-- ==== Sys2Proof/Machine/Security.lean ====
section
/-! DEFINITION. The Thimble (spec/14_trust_keys_attestation.md): tenant switch and retirement, FAULT_SECURE, the random
number source, SPDM sessions, tenant keys, the Cartouche. -/

namespace Sys2Proof.Machine

def State.setSec (s : State) (x : Sec) : State := { s with sec := x }

def State.setRng (s : State) (x : Rng) : State := { s with rng := x }

/-- The Thimble runs its firmware. -/
def State.thimbleUp (s : State) : Bool :=
  s.pwr.latched && !s.pwr.rom && s.pwr.phase != .holdup && s.pwr.phase != .offHeld

/-! ## TENANT_SWITCH, LIFECYCLE_RETIRE (R344, R345) -/

/-- Steps 1 and 2, with tier C and memory erased as seen from outside: their registers show the work going on. -/
def State.switchStart (s : State) (retire : Bool) : State :=
  let s1 := s.setSec { s.sec with pending := true, switchRun := true, retiring := retire || s.sec.retiring }
  let s2 := (s1.endSessions (fun _ => true)).zeroiseAll
  let s3 := { s2 with
    parts := s2.parts.map (fun (e : Nat × Part) => (e.1, { e.2 with drbg := none }))
    sec := { s2.sec with maskDrbg := none } }
  let s4 := s3.eraseAll
  { s4 with mem := { s4.mem with busy := true, kind := 3 } }

def execTenantSwitch (op : Nat) (s : State) : Res :=
  .next (onReady 0x91 op s (fun o =>
    if !zeroAt o.bytes 8 56 then s.finish op stSecField else (s.running op o).switchStart false))

/-- LIFECYCLE_RETIRE with its CONFIRM. FACTORY is left by fusing alone: there it completes with ST_SEC_FIELD (R3;
notes/assumptions/82.md). -/
def execLifecycleRetire (op : Nat) (s : State) : Res :=
  .next (onReady 0x92 op s (fun o =>
    if !zeroAt o.bytes 8 8 ∨ !zeroAt o.bytes 20 44 ∨ le o.bytes 16 4 ≠ 2 ^ 32 - 1 - s.sec.epoch % 2 ^ 32
        ∨ s.sec.lifecycle = 0 then
      s.finish op stSecField
    else (s.running op o).switchStart true))

/-- The descriptors that wait for the switch complete. -/
def State.finishSwitch (s : State) : State :=
  (s.ops.filter (fun (e : Nat × Op) => e.2.phase == .running && e.2.origin != .control
    && (e.2.opcode == 0x91 || e.2.opcode == 0x92))).foldl (fun s (e : Nat × Op) => s.finish e.1 stOk) s

/-- A line that does not read blank when it is read again after a second blank: its row is retired onto a blank spare row,
or stays in place with the line poisoned for good (R204, R205, R210). -/
def State.scrubFails (s : State) (e : Nat × Nat) : State :=
  if 2 ≤ e.1 ∨ tierBytes e.1 ≤ e.2 ∨ s.poisoned e.1 e.2 then s
  else
    let left := decide (tget 0 s.mem.spares (e.1 * 256 + groupOf e.1 e.2) < spareRows e.1)
    let s1 := if left then s else { s with mem := { s.mem with poison := lineKey e.1 e.2 :: s.mem.poison } }
    s1.retireRow e.1 e.2

/-- Steps 5 and 6: the scrub has ended, `bad` its lines that failed verification twice (tier, physical address; R210); the
epoch rises, the tenant is gone; the module resets, or is RETIRED with its UDS unreadable. -/
def execTenantSwitchScrubDone (bad : List (Nat × Nat)) (s : State) : Res :=
  .next (if s.isRun ∧ s.sec.switchRun then
      let s1 := (bad.foldl State.scrubFails s.blankAll).switchCommit
      let s2 := { s1 with
        mem := { s1.mem with busy := false, kind := 0 }
        flc := { s1.flc with st := if s1.flc.wp then 3 else 2 } }
      if s.sec.retiring then
        let s3 := s2.setSec { s2.sec with retiring := false, fused := .retired, udsFused := true }
        (s3.zeroise (fun n _ => n == 0)).finishSwitch
      else s2.finishSwitch.selfReset
    else s)

/-! ## MGMT_CRED (R391) -/

/-- OPERATOR_KEY set where `key` is a point of the curve. -/
def State.setOperatorKey (s : State) (key : Bytes) : State × Nat :=
  match ecParse key with
  | some _ => (s.setSec { s.sec with opKey := some key, seqFloor := 0 }, stOk)
  | none => (s, stSecField)

def execMgmtCred (op : Nat) (key : Bytes) (s : State) : Res :=
  .next (onReady 0x96 op s (fun o =>
    if !zeroAt o.bytes 8 8 ∨ !zeroAt o.bytes 24 40 then s.finish op stSecField
    else if !s.reachable 0 then s.finish op stHifHostUnreachable
    else
      let r := s.setOperatorKey (slice key 0 97)
      r.1.finish op r.2))
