/-! ## Firmware -/

/-- Loading: the mailbox opens 30 s after the wait began; a bundle of the booted manifest whose four load parts verify is
loaded and, with the start-up test ended, every core runs; one whose parts fail is rejected (R358, R359, R360). When that
moment lies beyond a mark that has still to act, the model's time stops before the mark (notes/assumptions/2.md).

Staging: a piece that FW_STAGE brings waits at the gate as an extent of the system class, cut into pages; a BEGIN discards
what slot B held; a manifest that fails R356 leaves slot B EMPTY. Each page adds its bytes, the last page of a piece records
it, and the last piece of all makes slot B STAGED when every part of it verifies, FAILED when not (R237, R356, R361,
R362). -/
def Obligations.FirmwareLoadsAndStages : Prop :=
  ((∀ s : State, s.isRun = true → s.fw.load = 1 →
     ∃ t, exec .loadWaitTimeout s = .next t ∧ t.now = (s.atLeast (s.fw.waitFrom + 30000000000)).now
       ∧ t.fw = { s.fw with load := 2 } ∧ tget 0 t.evSeq srcThimble = (tget 0 s.evSeq srcThimble + 1) % 2 ^ 32
       ∧ OnlyReports { s with fw := t.fw, now := t.now } t)
   ∧ (∀ s : State, s.isRun = true → s.fw.load = 2 → exec .fwMboxGo s = .next { s with fw := { s.fw with offered := true } })
   ∧ (∀ (s : State) (b : Bytes), s.isRun = true → s.fw.load = 1 ∨ s.fw.load = 2 →
     (slice b 0 manifestBytes = s.fw.manifest → s.bundleOk s.fw.manifest b [3, 4, 5, 6] = true →
       (s.rng.ended = true → ∃ t, exec (.mgmtImageTransferDone b) s = .next t
         ∧ t.fw = { s.fw with load := 4, offered := false }
         ∧ tget 0 t.evSeq srcThimble = (tget 0 s.evSeq srcThimble + 1) % 2 ^ 32 ∧ OnlyReports { s with fw := t.fw } t)
       ∧ (s.rng.ended = false →
         exec (.mgmtImageTransferDone b) s = .next { s with fw := { s.fw with load := 3, offered := false } }))
     ∧ (slice b 0 manifestBytes = s.fw.manifest → s.bundleOk s.fw.manifest b [3, 4, 5, 6] = false →
       exec (.mgmtImageTransferDone b) s = .next (s.raise srcThimble evFwLoadRejected 0xFF (leBytes 2 stFwPartAuth)))
     ∧ (slice b 0 manifestBytes ≠ s.fw.manifest → s.manStatus (slice b 0 manifestBytes) ≠ stOk →
       exec (.mgmtImageTransferDone b) s =
         .next (s.raise srcThimble evFwLoadRejected 0xFF (leBytes 2 (s.manStatus (slice b 0 manifestBytes)))))
     ∧ (s.fw.offered = true → exec (.mailboxBundleReadDone b) s =
         exec (.mgmtImageTransferDone b) { s with fw := { s.fw with offered := false } })))
  ∧ ((∀ (s : State) (id : Nat) (o : Op) (piece : Bytes), Waits s 0x93 id o → s.flashReady = true →
       stageFieldOk o.bytes (s.fw.bound o.bytes) = true → s.stageState o.bytes = stOk → s.reachable 0 = true →
       bit (byteAt o.bytes 8) 0 = false → le o.bytes 24 8 ≠ 0 →
       ∃ t, exec (.fwStage id piece) s = .next t ∧ t.op id = some { o with phase := .running }
         ∧ (let parts := piecesOf 16384 (slice piece 0 (le o.bytes 32 4))
           tfind t.flc.extents s.flc.nextExt = some ⟨some id, none, true, le o.bytes 32 4, false,
             parts.mapIdx (fun j b => ⟨.piece s.fw.stageNo (le o.bytes 24 8 + 16384 * j) parts.length, .bytes b, []⟩), 0⟩)
         ∧ (∀ k, k ≠ s.flc.nextExt → tfind t.flc.extents k = tfind s.flc.extents k)
         ∧ t = { s with fw := { s.fw with slotB := 1 }, flc := t.flc, ops := t.ops })
     ∧ (∀ (s : State) (id : Nat) (o : Op) (piece : Bytes), Waits s 0x93 id o → s.flashReady = true →
       stageFieldOk o.bytes (s.fw.bound o.bytes) = true → s.stageState o.bytes = stOk → s.reachable 0 = true →
       le o.bytes 24 8 = 0 → let m := slice (slice piece 0 (le o.bytes 32 4)) 0 manifestBytes
       let st := if s.manStatus m = stOk ∧ stageFieldOk o.bytes (some (manLength m)) = false then stFwField else s.manStatus m
       ∃ t, exec (.fwStage id piece) s = .next t ∧ SameMemory s t
         ∧ if st = stOk then t.op id = some { o with phase := .running } ∧ t.fw.slotB = 1 ∧ t.fw.manB = m
           else Ended t id st ∧ t.fw.slotB = 0 ∧ t.fw.manB = [] ∧ t.fw.pieces = [] ∧ t.fw.refused = true)
     ∧ (∀ (s : State) (id : Nat) (o : Op) (piece : Bytes), Waits s 0x93 id o → s.flashReady = true →
       stageFieldOk o.bytes (s.fw.bound o.bytes) = true → s.stageState o.bytes = stOk → s.reachable 0 = true →
       bit (byteAt o.bytes 8) 0 = true → le o.bytes 24 8 ≠ 0 →
       ∃ t, exec (.fwStage id piece) s = .next t ∧ t.op id = some { o with phase := .running } ∧ t.fw.slotB = 1
         ∧ t.fw.manB = [] ∧ t.fw.pieces = [] ∧ t.fw.bytesB = [] ∧ SameMemory s t)
     ∧ ∀ (s : State) (i off parts : Nat) (x : Extent) (data : Bytes) (rest : List StagedPage),
       tfind s.flc.extents i = some x → (s.isRun = true ∨ s.pwr.phase = .holdup) → x.started = true →
       s.pageBehind i x = false → x.pages = ⟨.piece s.fw.stageNo off parts, .bytes data, []⟩ :: rest →
       (s.pagePlace ⟨.piece s.fw.stageNo off parts, .bytes data, []⟩).isSome = true →
       let u := s.storePart s.fw.stageNo off parts data
       ∃ t, exec (.flashProgramDone i .ok) s = .next t ∧ SameMemory s t
         ∧ (Memory.wf s.fw.bytesB = true → rdBytes t.fw.bytesB off data.length = data)
         ∧ ((∀ k, k < parts → 4 * (off / 65536) + k ≠ off / 16384 → s.fw.parts.contains (4 * (off / 65536) + k) = true) →
           t.fw.pieces.contains (off / 65536) = true)
         ∧ (rest ≠ [] → tfind t.flc.extents i = some { x with pages := rest, progs := x.progs + 1 } ∧ t.fw = u.fw)
         ∧ (rest = [] → tfind t.flc.extents i = none
           ∧ (u.fw.complete = false → t.fw = u.fw)
           ∧ (u.fw.complete = true → t.fw.slotB = if u.slotBOk then 2 else 4)
           ∧ ∀ op o, x.op = some op → s.op op = some o → o.phase = .running →
             (∀ k e, k ≠ i → (k, e) ∈ s.flc.extents → e.op ≠ some op) →
             Ended t op (mergeStatus [o.status, if u.fw.complete && !u.slotBOk then stFwPartAuth else stOk])))

/-- FW_ACTIVATE sets the FIRMWARE mark and the fallback mark 600 s after it; FW_CONFIRM confirms the basted image, raises the
floor to its epoch and drops the fallback mark; the verified copy makes slot A the image (R363, R365, R366). -/
def Obligations.FirmwareActivatesAndConfirms : Prop :=
  (∀ (s : State) (id : Nat) (o : Op), Waits s 0x94 id o → s.activateStatus o = stOk →
    ∃ t i j m f, exec (.fwActivate id) s = .next t ∧ Ended t id stOk
      ∧ t.mark i = some m ∧ m.action = 9 ∧ m.fallback = false ∧ some m.time = timeAt o.bytes 16 ∧ m.st = .set ∧ m.desc = j
      ∧ t.mark j = some f ∧ f.action = 9 ∧ f.fallback = true ∧ f.time = m.time + 600000000000 ∧ f.st = .set
      ∧ t.freeMarks + 4 = s.freeMarks ∧ (∀ k x, s.mark k = some x → t.mark k = some x)
      ∧ OnlyReports { s with mrd := t.mrd } t)
  ∧ (∀ (s : State) (v : Word), s.isRun = true →
    (s.fw.image ≠ 1 → exec (.fwConfirmWrite v) s = .next (s.countMod cntFwBadConfirm))
    ∧ (v.toNat ≠ manVersion s.fw.manB → exec (.fwConfirmWrite v) s = .next (s.countMod cntFwBadConfirm))
    ∧ (s.fw.image = 1 → v.toNat = manVersion s.fw.manB →
      (s.fallbackMark = none → exec (.fwConfirmWrite v) s =
        .next { s with fw := { s.fw with image := 2, floor := max s.fw.floor (manEpoch s.fw.manB) } })
      ∧ ∀ i m, s.fallbackMark = some (i, m) →
        (m.st = .set → ∃ t, exec (.fwConfirmWrite v) s = .next t
          ∧ t.fw = { s.fw with image := 2, floor := max s.fw.floor (manEpoch s.fw.manB) } ∧ t.mark i = none
          ∧ t = { s with fw := t.fw, mrd := t.mrd })
        ∧ (m.st ≠ .set → exec (.fwConfirmWrite v) s = .next s)))
  ∧ ∀ s : State, s.isRun = true → s.fw.image = 2 →
    ∃ t, exec .slotCopyDone s = .next t
      ∧ t.fw = { s.fw with
        image := 0, slotB := 0, manA := s.fw.manB, slotA := some s.fw.bytesB, manB := [], pieces := [], parts := [], bytesB := [] }
      ∧ tget 0 t.evSeq srcThimble = (tget 0 s.evSeq srcThimble + 1) % 2 ^ 32 ∧ OnlyReports { s with fw := t.fw } t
::::
REQUIREMENT: Look above for the line with "(s.ops.filter (fun (e" and the line with "match ecParse key with". Write out those two lines and all the lines between them, exactly, and no others.

SOLUTION TO THIS EXERCISE:
  (s.ops.filter (fun (e : Nat × Op) => e.2.phase == .running && e.2.origin != .control
    && (e.2.opcode == 0x91 || e.2.opcode == 0x92))).foldl (fun s (e : Nat × Op) => s.finish e.1 stOk) s

/-- A line that does not read blank when it is read again after a second blank: its row is retired onto a blank spare row,
or stays in place with the line poisoned for good (R204, R205, R210). -/
def State.scrubFails (s : State) (e : Nat × Nat) : State :=
  if 2 ≤ e.1 ∨ tierBytes e.1 ≤ e.2 ∨ s.poisoned e.1 e.2 then s
  else
    let left := decide (tget 0 s.mem.spares (e.1 * 256 + groupOf e.1 e.2) < spareRows e.1)
    let s1 := if left then s else { s with mem := { s.mem with poison := lineKey e.1 e.2 :: s.mem.poison } }
    s1.retireRow e.1 e.2

/-- Steps 5 and 6: the scrub has ended, `bad` its lines that failed verification twice (tier, physical address; R210); the
epoch rises, the tenant is gone; the module resets, or is RETIRED with its UDS unreadable. -/
def execTenantSwitchScrubDone (bad : List (Nat × Nat)) (s : State) : Res :=
  .next (if s.isRun ∧ s.sec.switchRun then
      let s1 := (bad.foldl State.scrubFails s.blankAll).switchCommit
      let s2 := { s1 with
        mem := { s1.mem with busy := false, kind := 0 }
        flc := { s1.flc with st := if s1.flc.wp then 3 else 2 } }
      if s.sec.retiring then
        let s3 := s2.setSec { s2.sec with retiring := false, fused := .retired, udsFused := true }
        (s3.zeroise (fun n _ => n == 0)).finishSwitch
      else s2.finishSwitch.selfReset
    else s)

/-! ## MGMT_CRED (R391) -/

/-- OPERATOR_KEY set where `key` is a point of the curve. -/
def State.setOperatorKey (s : State) (key : Bytes) : State × Nat :=
  match ecParse key with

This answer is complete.